Monday, January 13, 2020

Image result for mountain winter storm photos     Over the weekend, the first winter storm of the season came through my section of the American Midwest.  By most standards, it was not terribly onerous:  a few inches of snow.  Its winds, however, made up the difference.  All night and all day, for two days and nights running, the winds howled, screaming through the trees, sparking every chime into life, sweeping madly across the land.  I was amazed.
     Many years ago, when I lived in Green Bay, Wisconsin, a region known for the ferocity of its weather, I always took walks in the blizzards which regularly pummeled us.  While everyone else was bundled up in their homes, drinking a hot drink by their fires, I was outside, trekking through a nearby forest or field, taking it all in.
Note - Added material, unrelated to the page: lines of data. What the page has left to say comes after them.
/-- A block takes the command of kind `k` that port `h` passed to it and replies (R153, R154). Where no such command is with
the block there is nothing to take (log 1). -/
def State.take (s : State) (h : HostNo) (k : Cmd) (run : List Byte → State → State × Reply) : State :=
  match s.toTake h with
  | some q => if q.cmd = k then let r := run q.params s; r.1.reply h r.2 else s
  | none => s

/-- An ABT or SUS of the owner that waits on the service of context `c` is answered OK in the step that ends that service (R119, log 26). -/
def State.answerWaiter (s : State) (c : CtxNo) : State :=
  match (s.ctx c).owner with
  | some h =>
    match (s.port h).passed with
    | some q => if q.waiting = some c then s.deliver h [Result.ok.code] else s
    | none => s
  | none => s

/-! ## Withdrawal (R28, R44, R64, R149) -/

/-- A context becomes FREE: owner, parts, pending flags and pending end are removed, the rest stays (R28). -/
def Ctx.freed (x : Ctx) : Ctx :=
  { x with state := .free, owner := none, parts := Parts.empty, abortPending := false, suspendPending := false,
           pendingEnd := none }

/-- The withdrawal of host `h` frees context `c`: it leaves h's ready list or held list, and a started context gives up its
references and its line (R28). -/
def State.freeCtx (s : State) (h : HostNo) (c : CtxNo) : State :=
  let s1 := s.leaveReady h c
  let s2 := s1.setCq h { s1.cq h with held := (s1.cq h).held.erase c }
  let s3 := if (s.ctx c).state.started then s2.releaseResources c else s2
  s3.setCtx c (s.ctx c).freed

/-- Step 3 of a withdrawal: every context of host `h` is freed (R28). -/
def State.freeContexts (s : State) (h : HostNo) : State :=
  allCtxs.foldl (fun t c => if (t.ctx c).owner = some h then t.freeCtx h c else t) s

/-- A window at step 4 of the withdrawal of its creator: closed with a count of 0, left ORPHAN otherwise (R44). -/
def Window.withdrawn (w : Window) (h : HostNo) : Window :=
  if w.state = .opened ∧ w.creator = some h then
    if w.refs = 0 then w.close else { w with state := .orphan, creator := none }
  else w

/-- Step 4 of a withdrawal (R44). -/
def State.withdrawWindows (s : State) (h : HostNo) : State :=
  allWins.foldl (fun t w => t.setWindow w ((t.window w).withdrawn h)) s

/-- Step 5 of a withdrawal: CQh is emptied and its next sequence number is 0 (R149). -/
def State.emptyQueue (s : State) (h : HostNo) : State :=
  s.setCq h { s.cq h with queue := [], nextSeq := 0 }

/-- Step 6 of a withdrawal: the weight of host `h` is 1 and the ring is rebuilt (R64). -/
def State.resetWeight (s : State) (h : HostNo) : State := (s.setWeight h 1).rebuild

/-- The port's side of a completed withdrawal: a WITHDRAWING port enters IDLE, with OK and ERR clear after RSN (R160), with
OVR and ERR clear and no response after PRSTn (R162); a RESET-HELD port stays so until its release. -/
def Port.withdrawn (p : Port) (byRsn : Bool) : Port :=
  if p.state = .withdrawing then
    if byRsn then { p with state := .idle, latch := none, response := [Result.ok.code], err := false }
    else { p with state := .idle, latch := none, response := [], ovr := false, err := false }
  else p

/-- The withdrawal of host `h` is complete. -/
def State.completeWithdrawal (s : State) (h : HostNo) : State :=
  match s.wd h with
  | some w => (s.setWd h none).setPort h ((s.port h).withdrawn w.byRsn)
  | none => s

end Sys2Proof.Machine
end

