-- ==== Sys2Proof/Certificates/Slice0/Obligations.lean ====
section
/-! DEFINITION. The statements for the provers. -/

open Sys2Proof Sys2Proof.Machine

/-! ## The step, RESET, codes and layouts -/

/-- One step takes the front command with the rest of the queue. With an empty queue (the model's choice, log 14) the part goes
on from the interval in which the grant is held and no beat is in flight, by the selection in ASKING and by the first strobe of
a service (R94, R68; log 7), and no expiry of an earlier beat may come late any more (log 30); elsewhere nothing changes. -/
def Obligations.StepTakesTheFrontCommand : Prop :=
  (∀ (s : State) (c : Instr) (rest : List Instr), step { s with pending := c :: rest } = exec c { s with pending := rest }) ∧
    ∀ s : State, s.pending = [] →
      (s.engine.lown = true → s.engine.beat = none → s.engine.losing = none →
        (s.engine.state = .asking → step s = .next ((s.setEngine { s.engine with
          rival := if s.engine.rival = some .expiry then none else s.engine.rival }).selectNow false)) ∧
        (s.engine.state.onBus = true → step s = .next (s.setEngine { s.engine with
          rival := if s.engine.rival = some .expiry then none else s.engine.rival }).issueBeat)) ∧
      (s.engine.lown = false ∨ s.engine.beat ≠ none ∨ s.engine.losing ≠ none → step s = .next s)

/-- Every command answers a next state, keeps the queue of commands that wait, and uses at most four free choices (log 6, 7,
28, 30). -/
def Obligations.EveryCommandCompletes : Prop :=
  ∀ (s : State) (c : Instr), ∃ t, exec c s = .next t ∧ t.pending = s.pending ∧
    s.choices ≤ t.choices ∧ t.choices ≤ s.choices + 4

/-- The reset state is sound. -/
def Obligations.ResetStateSound : Prop := Sound State.reset

/-- RESET puts every block in its reset state, every start-set field at the encoding 0 of its field included (R27, R47, R63, R90,
R102, R133, R148, R165); LGNT as observed, the byte last driven on PD, the queue of commands that wait and the model's counter
are the model's choices (log 11, 12, 15). -/
def Obligations.ResetClearsEveryBlock : Prop :=
  ∀ s : State, ∃ t, exec .reset s = .next t ∧
    (∀ c, (t.ctx c).state = .free ∧ (t.ctx c).owner = none ∧ (t.ctx c).parts = ⟨false, false, false, false, false, false⟩ ∧
      (t.ctx c).curSrc = 0 ∧ (t.ctx c).curDst = 0 ∧ (t.ctx c).residual = 0 ∧ (t.ctx c).moved = 0 ∧
      (t.ctx c).abortPending = false ∧ (t.ctx c).suspendPending = false ∧ (t.ctx c).pendingEnd = none ∧
      (t.ctx c).srcWin = 0 ∧ (t.ctx c).srcStart = 0 ∧ (t.ctx c).dstWin = 0 ∧ (t.ctx c).dstStart = 0 ∧
      (t.ctx c).count = 0 ∧ (t.ctx c).pattern = 0 ∧ (t.ctx c).mask = 0 ∧ (t.ctx c).link = 0 ∧
      (t.ctx c).kind = .move ∧ (t.ctx c).unit = .one ∧ (t.ctx c).rep = false ∧ (t.ctx c).priority = 0 ∧
      (t.ctx c).trigger = .soft ∧ (t.ctx c).srcStep = .inc ∧ (t.ctx c).dstStep = .inc) ∧
    (∀ w, (t.window w).state = .closed ∧ (t.window w).creator = none ∧ (t.window w).share = 0 ∧ (t.window w).refs = 0 ∧
      (t.window w).learned = none ∧ (t.window w).demoted = false ∧ (t.window w).base = 0 ∧ (t.window w).limit = 0 ∧
      (t.window w).ackLimit = 0 ∧ (t.window w).width = .w8 ∧ (t.window w).burstAllowed = false ∧
      (t.window w).sideEffect = false) ∧
    (∀ h, t.readyList h = [] ∧ t.weight h = 1) ∧
    t.sched.ring = [0, 1, 2, 3] ∧ t.sched.pointer = 0 ∧ t.sched.mark = none ∧ t.sched.work = false ∧
    t.engine.state = .idle ∧ t.engine.service = none ∧ t.engine.buffer = [] ∧ t.engine.partialByte = none ∧
    t.engine.beat = none ∧ t.engine.lreq = false ∧ t.engine.lown = false ∧ t.engine.losing = none ∧
    (∀ h, (t.cq h).queue = [] ∧ (t.cq h).held = [] ∧ (t.cq h).nextSeq = 0) ∧
    (∀ n, t.line n = ⟨none, false, false⟩) ∧
    (∀ h, (t.port h).state = .idle ∧ (t.port h).latch = none ∧ (t.port h).owed = 0 ∧ (t.port h).collect = [] ∧
      (t.port h).response = [] ∧ (t.port h).ovr = false ∧ (t.port h).err = false ∧ (t.port h).passed = none ∧
      t.wd h = none ∧ t.statusByte h = 0 ∧ t.atn h = false) ∧
    t.pending = s.pending ∧ t.choices = s.choices
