@[simp] theorem State.pending_setCtx (s : State) (c : CtxNo) (x : Ctx) : (s.setCtx c x).pending = s.pending := rfl

/-! ## `setWindow` -/

@[simp] theorem State.ctx_setWindow (s : State) (w : WinNo) (x : Window) (d : CtxNo) : (s.setWindow w x).ctx d = s.ctx d := rfl

theorem State.window_setWindow (s : State) (w : WinNo) (x : Window) (v : WinNo) :
    (s.setWindow w x).window v = if v = w then x else s.window v := Vector.get_after_set _ _ _ _

@[simp] theorem State.window_setWindow_self (s : State) (w : WinNo) (x : Window) : (s.setWindow w x).window w = x := by
  rw [State.window_setWindow, if_pos rfl]

theorem State.window_setWindow_ne (s : State) (w : WinNo) (x : Window) (v : WinNo) (ne : v ≠ w) :
    (s.setWindow w x).window v = s.window v := by
  rw [State.window_setWindow, if_neg ne]

@[simp] theorem State.line_setWindow (s : State) (w : WinNo) (x : Window) (m : LineNo) :
    (s.setWindow w x).line m = s.line m := rfl

@[simp] theorem State.port_setWindow (s : State) (w : WinNo) (x : Window) (g : HostNo) :
    (s.setWindow w x).port g = s.port g := rfl

@[simp] theorem State.cq_setWindow (s : State) (w : WinNo) (x : Window) (g : HostNo) : (s.setWindow w x).cq g = s.cq g := rfl

@[simp] theorem State.wd_setWindow (s : State) (w : WinNo) (x : Window) (g : HostNo) : (s.setWindow w x).wd g = s.wd g := rfl

@[simp] theorem State.readyList_setWindow (s : State) (w : WinNo) (x : Window) (g : HostNo) :
    (s.setWindow w x).readyList g = s.readyList g := rfl

@[simp] theorem State.weight_setWindow (s : State) (w : WinNo) (x : Window) (g : HostNo) :
    (s.setWindow w x).weight g = s.weight g := rfl

@[simp] theorem State.engine_setWindow (s : State) (w : WinNo) (x : Window) : (s.setWindow w x).engine = s.engine := rfl

@[simp] theorem State.ring_setWindow (s : State) (w : WinNo) (x : Window) : (s.setWindow w x).sched.ring = s.sched.ring := rfl

@[simp] theorem State.pointer_setWindow (s : State) (w : WinNo) (x : Window) :
    (s.setWindow w x).sched.pointer = s.sched.pointer := rfl

@[simp] theorem State.mark_setWindow (s : State) (w : WinNo) (x : Window) : (s.setWindow w x).sched.mark = s.sched.mark := rfl

@[simp] theorem State.work_setWindow (s : State) (w : WinNo) (x : Window) : (s.setWindow w x).sched.work = s.sched.work := rfl

@[simp] theorem State.choices_setWindow (s : State) (w : WinNo) (x : Window) : (s.setWindow w x).choices = s.choices := rfl

@[simp] theorem State.pending_setWindow (s : State) (w : WinNo) (x : Window) : (s.setWindow w x).pending = s.pending := rfl

/-! ## `setLine` -/

@[simp] theorem State.ctx_setLine (s : State) (n : LineNo) (x : Line) (d : CtxNo) : (s.setLine n x).ctx d = s.ctx d := rfl

@[simp] theorem State.window_setLine (s : State) (n : LineNo) (x : Line) (v : WinNo) :
    (s.setLine n x).window v = s.window v := rfl

theorem State.line_setLine (s : State) (n : LineNo) (x : Line) (m : LineNo) :
    (s.setLine n x).line m = if m = n then x else s.line m := Vector.get_after_set _ _ _ _

@[simp] theorem State.line_setLine_self (s : State) (n : LineNo) (x : Line) : (s.setLine n x).line n = x := by
  rw [State.line_setLine, if_pos rfl]

theorem State.line_setLine_ne (s : State) (n : LineNo) (x : Line) (m : LineNo) (ne : m ≠ n) :
    (s.setLine n x).line m = s.line m := by
  rw [State.line_setLine, if_neg ne]

@[simp] theorem State.port_setLine (s : State) (n : LineNo) (x : Line) (g : HostNo) : (s.setLine n x).port g = s.port g := rfl

@[simp] theorem State.cq_setLine (s : State) (n : LineNo) (x : Line) (g : HostNo) : (s.setLine n x).cq g = s.cq g := rfl

@[simp] theorem State.wd_setLine (s : State) (n : LineNo) (x : Line) (g : HostNo) : (s.setLine n x).wd g = s.wd g := rfl

@[simp] theorem State.readyList_setLine (s : State) (n : LineNo) (x : Line) (g : HostNo) :
    (s.setLine n x).readyList g = s.readyList g := rfl

@[simp] theorem State.weight_setLine (s : State) (n : LineNo) (x : Line) (g : HostNo) :
    (s.setLine n x).weight g = s.weight g := rfl

@[simp] theorem State.engine_setLine (s : State) (n : LineNo) (x : Line) : (s.setLine n x).engine = s.engine := rfl

@[simp] theorem State.ring_setLine (s : State) (n : LineNo) (x : Line) : (s.setLine n x).sched.ring = s.sched.ring := rfl

@[simp] theorem State.pointer_setLine (s : State) (n : LineNo) (x : Line) :
    (s.setLine n x).sched.pointer = s.sched.pointer := rfl

@[simp] theorem State.mark_setLine (s : State) (n : LineNo) (x : Line) : (s.setLine n x).sched.mark = s.sched.mark := rfl

@[simp] theorem State.work_setLine (s : State) (n : LineNo) (x : Line) : (s.setLine n x).sched.work = s.sched.work := rfl

@[simp] theorem State.choices_setLine (s : State) (n : LineNo) (x : Line) : (s.setLine n x).choices = s.choices := rfl

@[simp] theorem State.pending_setLine (s : State) (n : LineNo) (x : Line) : (s.setLine n x).pending = s.pending := rfl

/-! ## `setPort` -/

@[simp] theorem State.ctx_setPort (s : State) (h : HostNo) (x : Port) (d : CtxNo) : (s.setPort h x).ctx d = s.ctx d := rfl

@[simp] theorem State.window_setPort (s : State) (h : HostNo) (x : Port) (v : WinNo) :
    (s.setPort h x).window v = s.window v := rfl

@[simp] theorem State.line_setPort (s : State) (h : HostNo) (x : Port) (m : LineNo) : (s.setPort h x).line m = s.line m := rfl

theorem State.port_setPort (s : State) (h : HostNo) (x : Port) (g : HostNo) :
    (s.setPort h x).port g = if g = h then x else s.port g := Vector.get_after_set _ _ _ _

@[simp] theorem State.port_setPort_self (s : State) (h : HostNo) (x : Port) : (s.setPort h x).port h = x := by
  rw [State.port_setPort, if_pos rfl]

theorem State.port_setPort_ne (s : State) (h : HostNo) (x : Port) (g : HostNo) (ne : g ≠ h) :
    (s.setPort h x).port g = s.port g := by
  rw [State.port_setPort, if_neg ne]

@[simp] theorem State.cq_setPort (s : State) (h : HostNo) (x : Port) (g : HostNo) : (s.setPort h x).cq g = s.cq g := rfl

@[simp] theorem State.wd_setPort (s : State) (h : HostNo) (x : Port) (g : HostNo) : (s.setPort h x).wd g = s.wd g := rfl

@[simp] theorem State.readyList_setPort (s : State) (h : HostNo) (x : Port) (g : HostNo) :
    (s.setPort h x).readyList g = s.readyList g := rfl

@[simp] theorem State.weight_setPort (s : State) (h : HostNo) (x : Port) (g : HostNo) :
    (s.setPort h x).weight g = s.weight g := rfl

@[simp] theorem State.engine_setPort (s : State) (h : HostNo) (x : Port) : (s.setPort h x).engine = s.engine := rfl

@[simp] theorem State.ring_setPort (s : State) (h : HostNo) (x : Port) : (s.setPort h x).sched.ring = s.sched.ring := rfl

@[simp] theorem State.pointer_setPort (s : State) (h : HostNo) (x : Port) :
    (s.setPort h x).sched.pointer = s.sched.pointer := rfl

@[simp] theorem State.mark_setPort (s : State) (h : HostNo) (x : Port) : (s.setPort h x).sched.mark = s.sched.mark := rfl

@[simp] theorem State.work_setPort (s : State) (h : HostNo) (x : Port) : (s.setPort h x).sched.work = s.sched.work := rfl

@[simp] theorem State.choices_setPort (s : State) (h : HostNo) (x : Port) : (s.setPort h x).choices = s.choices := rfl

@[simp] theorem State.pending_setPort (s : State) (h : HostNo) (x : Port) : (s.setPort h x).pending = s.pending := rfl

/-! ## `setCq` -/

@[simp] theorem State.ctx_setCq (s : State) (h : HostNo) (x : Cq) (d : CtxNo) : (s.setCq h x).ctx d = s.ctx d := rfl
     And what was I taking in?  As I look back on that time in my life, I realize I was taking in, or at least trying to take in, the deeper power that I felt was moving through the storm.  I think I was trying to grasp the meaning out of which this meteorological moment was coming, the point of the world in which such wonder was occurring.  I was looking, I think, for the purpose of existence.  Why such power?  Why such magnificence?
     Although today I find it logical enough to say that existence's purpose is to be found in the fact of God, as I reflect on the storm that rocked, literally, my area over the weekend, I see that perhaps it is not so simple.  God notwithstanding, I would say that I will never know purpose with precision; I will never know why, independently and absolutely why there is purpose, why we live in the midst of such awesome display.
     I'll never know why there is a God.  I only know that we would not "be" without one.